What you need to do -
Below are records. Count every line containing the word "recordWordHolds" and give the number alone.

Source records
-- ==== Sys2Proof/Laws/Checks.lean ====
section
/-! SUPPORT. The checks on words and samples, each against the table or the formula of its rule. -/

namespace Sys2Proof.Machine

/-! ### The words of a record and of an image -/

/-- R37: a neighbour entry within the count. -/
theorem neighbourOk_iff (st : StageNo) (v : Nat → Nat) (k : Nat) (low : 19 ≤ k) (high : k ≤ 22) :
    neighbourOk st v k = true ↔
      (k ≤ 18 + v 18 → v k ≤ 63 ∧ v k ≠ st.val ∧ ∀ j, j < k → 19 ≤ j → v j ≠ v k) := by
  simp only [neighbourOk, Bool.or_eq_true, Bool.and_eq_true, decide_eq_true_eq, List.all_eq_true, List.mem_range,
    bne_iff_ne]
  constructor
  · intro h hk
    rcases h with h | ⟨⟨h, hs⟩, hn⟩
    · omega
    · refine ⟨by omega, hs, fun j hj h19 => ?_⟩
      have := hn (j - 19) (by omega)
      rw [show 19 + (j - 19) = j by omega] at this
      exact this.resolve_left (by omega)
  · intro h
    by_cases hk : k ≤ 18 + v 18
    · obtain ⟨h1, h2, h3⟩ := h hk
      refine .inr ⟨⟨by omega, h2⟩, fun j hj => ?_⟩
      by_cases hj' : k ≤ 19 + j
      · exact .inl hj'
      · exact .inr (h3 _ (by omega) (by omega))
    · exact .inl (by omega)

/-- R36 to R38: the test of a word of a stage copy is the condition of its row. -/
theorem fieldOk_iff (st : StageNo) (v : Nat → Nat) (k : Nat) (hk : k < 38) :
    fieldOk st v k = true ↔ recordWordHolds st v k := by
  have hn := neighbourOk_iff st v k
  unfold recordWordHolds
  interval_cases k <;>
    simp (config := { decide := true }) [fieldOk, inRange, mixOk] at hn ⊢ <;>
    first | exact hn | omega

/-- The bits outside 2 to 5 are clear (R168, word 7). -/
theorem maskOk_iff (w : Word) : w &&& 65475#16 = 0#16 ↔ ∀ b, b < 16 → w.getLsbD b = true → 2 ≤ b ∧ b ≤ 5 := by
  constructor
  · intro h b hb hw
    have hbit : (w.getLsbD b && (65475#16).getLsbD b) = false := by rw [← BitVec.getLsbD_and, h]; simp
    rw [hw, Bool.true_and] at hbit
    revert hbit
    interval_cases b <;> decide
  · intro h
    apply BitVec.eq_of_getLsbD_eq
    intro b hb
    rw [BitVec.getLsbD_and, BitVec.getLsbD_zero]
    cases hw : w.getLsbD b with
    | false => rfl
    | true =>
      have := h b hb hw
      rw [Bool.true_and]
      interval_cases b <;> first | rfl | omega

/-- R168: the test of a configuration word is the range of its row. -/
theorem wordInRange_iff (k : Nat) (w : Word) (hk : k < 11) : wordInRange k w = true ↔ configWordHolds k w := by
  have hm := maskOk_iff w
  unfold configWordHolds
  interval_cases k <;>
    simp (config := { decide := true }) [wordInRange, syncInRange, sampleKind, answerKind] at hm ⊢ <;>
    first | exact hm | simp only [and_assoc]

/-! ### The alert level -/

/-- A bit of the pending classes that are not masked (R155). -/
theorem unmasked_bit (p : BitVec 6) (m : Word) (b : Nat) (hb : b < 6) :
    (p &&& ~~~((m &&& 0x003C).setWidth 6)).getLsbD b = (p.getLsbD b && (decide (b < 2) || !m.getLsbD b)) := by
  interval_cases b <;> simp

/-- R155: ALERT is on while TRIP or COMMUNICATION is pending, or another class that the mask does not hold. -/
theorem alertLevel_iff (p : BitVec 6) (m : Word) :
    alertLevel p m = true ↔
      p.getLsbD 0 = true ∨ p.getLsbD 1 = true ∨
        ∃ k, 2 ≤ k ∧ k < 6 ∧ p.getLsbD k = true ∧ m.getLsbD k = false := by
  unfold alertLevel
  rw [decide_eq_true_eq]
  constructor
  · intro h
    by_contra hc
    refine h (BitVec.eq_of_getLsbD_eq fun b hb => ?_)
    rw [unmasked_bit p m b hb, show BitVec.getLsbD (0 : BitVec 6) b = false from BitVec.getLsbD_zero]
    by_contra hbit
    have hbit : p.getLsbD b = true ∧ (1 < b → m.getLsbD b = false) := by simpa using hbit
    apply hc
    by_cases h2 : 2 ≤ b
    · exact .inr (.inr ⟨b, h2, hb, hbit.1, hbit.2 (by omega)⟩)
    · have h01 : b = 0 ∨ b = 1 := by omega
      rcases h01 with rfl | rfl
      · exact .inl hbit.1
      · exact .inr (.inl hbit.1)
  · intro h hz
    have hbit (b : Nat) (hb : b < 6) := unmasked_bit p m b hb
    rw [hz] at hbit
    rcases h with h | h | ⟨k, h2, h6, hp, hm⟩
    · exact absurd (hbit 0 (by decide)) (by rw [h]; simp)
    · exact absurd (hbit 1 (by decide)) (by rw [h]; simp)
    · exact absurd (hbit k h6) (by rw [hp, hm]; simp)

/-! ### The peak pair -/

/-- R114: the peak pair is the first of the pairs of highest pressure. -/
theorem peakPair_of_split (before after : List (Word × Word)) (pk : Word × Word)
    (hb : ∀ q ∈ before, q.1 < pk.1) (ha : ∀ q ∈ after, q.1 ≤ pk.1) :
    peakPair (before ++ pk :: after) = pk := by
  have keep : ∀ (l : List (Word × Word)), (∀ q ∈ l, q.1 ≤ pk.1) →
      l.foldl (fun best q => if best.1 < q.1 then q else best) pk = pk := by
    intro l
    induction l with
    | nil => intro _; rfl
    | cons q l ih =>
      intro h
      rw [List.foldl_cons, if_neg (BitVec.not_lt.mpr (h q (by simp)))]
      exact ih fun r hr => h r (by simp [hr])
  have climb : ∀ (l : List (Word × Word)) (best : Word × Word), best.1 < pk.1 → (∀ q ∈ l, q.1 < pk.1) →
      (l.foldl (fun best q => if best.1 < q.1 then q else best) best).1 < pk.1 := by
    intro l
    induction l with
    | nil => intro best h _; exact h
    | cons q l ih =>
      intro best h hl
      rw [List.foldl_cons]
      apply ih
      · split
        · exact hl q (by simp)
        · exact h
      · exact fun r hr => hl r (by simp [hr])
  cases before with
  | nil => exact keep after ha
  | cons q l =>
    change (l ++ pk :: after).foldl _ q = pk
    rw [List.foldl_append, List.foldl_cons, if_pos]
    · exact keep after ha
    · exact climb l q (hb q (by simp)) fun r hr => hb r (by simp [hr])

end Sys2Proof.Machine
end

Worked solution -
2